The ADR Europe team recently supported a procurement effectiveness review for a public sector organization that disbanded their procurement function some years ago. In this environment, business stakeholders were specifying the need, designing solutions, engaging suppliers and contract managing. The outcomes were impressive: lean operations, rapid response to changing customer requirements and careful budget management. This would support the argument that a procurement function is not compulsory to achieve value through supplier management.

If your organisation is considering removing procurement support from one or all spend categories, I would recommend checking 3 things first:

1. Know what Procurement can and does contribute

If you are trying to figure out if your procurement team is adding value, you need to know what that value is and how to measure it. Start with the big picture – is your procurement team contributing is to your organisation’s financial performance in terms of revenue growth, operating cost reduction and capital efficiency?  Most importantly, are business stakeholders and suppliers satisfied with the value offered to them by the Procurement team?

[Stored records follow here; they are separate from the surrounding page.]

-- ==== Sys2Proof/Machine/Bus.lean ====
section
/-! DEFINITION. The host port: transactions, clock edges, the POLL loop, and what one scheduled event does. -/

namespace Sys2Proof.Machine

/-- The code of a word the decoder refuses (60_exceptions.md R141). -/
def errorOf : DecodeError → ErrorCode
  | .illop => .illop
  | .rsvd => .rsvd

/-- `CmdWrite(c)` (40_host_access.md R95): the decoded command is issued; a word that is none is rejected, and BUSY comes
before its own code (60_exceptions.md R144). -/
def cmdWrite (c : Word) (s : State) : Result :=
  match decode c with
  | .ok i => exec i s
  | .error e => .next (s.setRegs (record (if s.regs.busy then .busy else errorOf e) s.regs))

/-- The effect and answer of an access (40_host_access.md R90, R91). -/
def perform (a : Access) (s : State) : Result :=
  match a with
  | .read g => .next (s.respond (.read false (readReg g s.regs)))
  | .writeCtrl v => .next ((s.setRegs (ctrlWrite v s.regs)).respond (.write false))
  | .writeStatus v => .next ((s.setRegs (statusWrite v s.regs)).respond (.write false))
  | .writeCmd c => andThen (cmdWrite c s) fun t => .next (t.respond (.write false))
  | .writeOperand o v => .next ((s.setRegs (operandWrite o v s.regs)).respond (.write false))

/-- The host agent's step: one transaction (20_memory.md R53). A bus error is answered and changes nothing (R58). In reset
the block answers no transaction (70_reset_and_hazards.md R162). -/
def hostStep (t : Transaction) (s : State) : Result :=
  if s.inReset then .refused .transactionDuringReset
  else
    match route t with
    | .error _ => .next (s.respond (errorResponse t))
    | .ok a => perform a s

/-- The host's part of a clock cycle. -/
def hostPart (t : Option Transaction) (s : State) : Result :=
  match t with
  | none => .next s
  | some t => hostStep t s

/-- One clock cycle: the host's transaction, then the engine's step for a command accepted at an earlier edge
(40_host_access.md R101, R104). -/
def cycle (t : Option Transaction) (s : State) : Result :=
  andThen (hostPart t s) fun u => if s.regs.busy then engineStep u else .next u

/-- A rising clock edge. With `rst_n` = 0 the block is held in reset; the first edge with `rst_n` = 1 ends the reset, and
the first transaction may start after it (70_reset_and_hazards.md R162): log 11. -/
def clockEdge (p : Pins) (s : State) : Result :=
  if !p.rstN || s.inReset then
    if p.psel then .refused .transactionDuringReset
    else if p.rstN then .next (leaveReset s) else .next (holdReset s)
  else cycle p.transaction? s

/-- One turn of the POLL loop: a STATUS read, and the loop goes on if it read BUSY = 1 (30_encoding.md R83). -/
def pollTurn (s : State) : Result :=
  andThen (cycle (some (.read RegName.status.offset)) s) fun u =>
    .next (if s.regs.busy then u.setInputs (.poll :: u.inputs) else u)

/-- What one event does. -/
def runEvent (e : Event) (s : State) : Result :=
  match e with
  | .host t => hostStep t s
  | .engine => engineStep s
  | .edge p => clockEdge p s
  | .poll => pollTurn s
  | .assertReset => .next (holdReset s)
  | .releaseReset => .next (leaveReset s)

/-- The next event of the schedule; with nothing scheduled, the engine's turn (log 2). -/
def advance (s : State) : Result :=
  match s.inputs with
  | [] => engineStep s
  | e :: rest => runEvent e (s.setInputs rest)

end Sys2Proof.Machine
end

Then consider a category-by-category review. Maybe some categories have already had the benefit of rigorous procurement effort, where application of the strategy has driven the price down through competition and then reduced total cost through collaborative efforts. Now what remains is supplier management for incremental performance improvement and innovation. Who is best placed in your organisation to do this, operational contract managers or procurement professionals? If you still have less mature categories that are still on a journey to full value realization, it may make sense to retain dedicated procurement expertise.

2. Discover if the capability of your people matches the business challenge

Some buyers are perfect for volatile market conditions, some buyers are brilliant facing entrenched monopolies. Great buyers can learn and apply skills quickly, depending on the situation. But they can only do this if they know what skills are required in that situation so managers should check if this is the case. When planning skills assessment, managers need to think 3-dimensionally to ensure that they are measuring competencies against what is really required for the category right now, not just gaps against generic job profiles. This is just as relevant in organizations where procurement is devolved. Even if supplier management is only a small part of the job, business professional needs to understand techniques to optimize that element of their work. Networking with colleagues, observation and discussing lessons learned with peers are all valuable “on the job” learning activities, but they do require advice and direction to make the most of the experiences.

3. Consider whether you have the right supplier management infrastructure

Even if you have no requirements for “buying” (perhaps because of an existing catalogue or long term contract arrangement), there always exists the need for expert supplier management. Supplier management activities include performance management; handling end customer expectation and extracting more value from your ongoing spend with suppliers. These tasks often already lie with functional stakeholders who are either unaware of the full depth of responsibility or unable to accommodate it alongside their other work. Whoever performs supplier management, the correct enablers must be in place such as analytics that support decision making and contracts that address supplier performance management.  If professionals are supported to understand and use these tools, any function can successfully deploy them.

There should be no rush to carve marketing procurement away from the main procurement team, or to question the purpose of procurement as a function.  However, procurement should not hide away from the need to identify and deliver benefits through ongoing supplier management. If organizations can survive and thrive without centralized procurement, the urgency of providing measurable value is now more relevant than ever.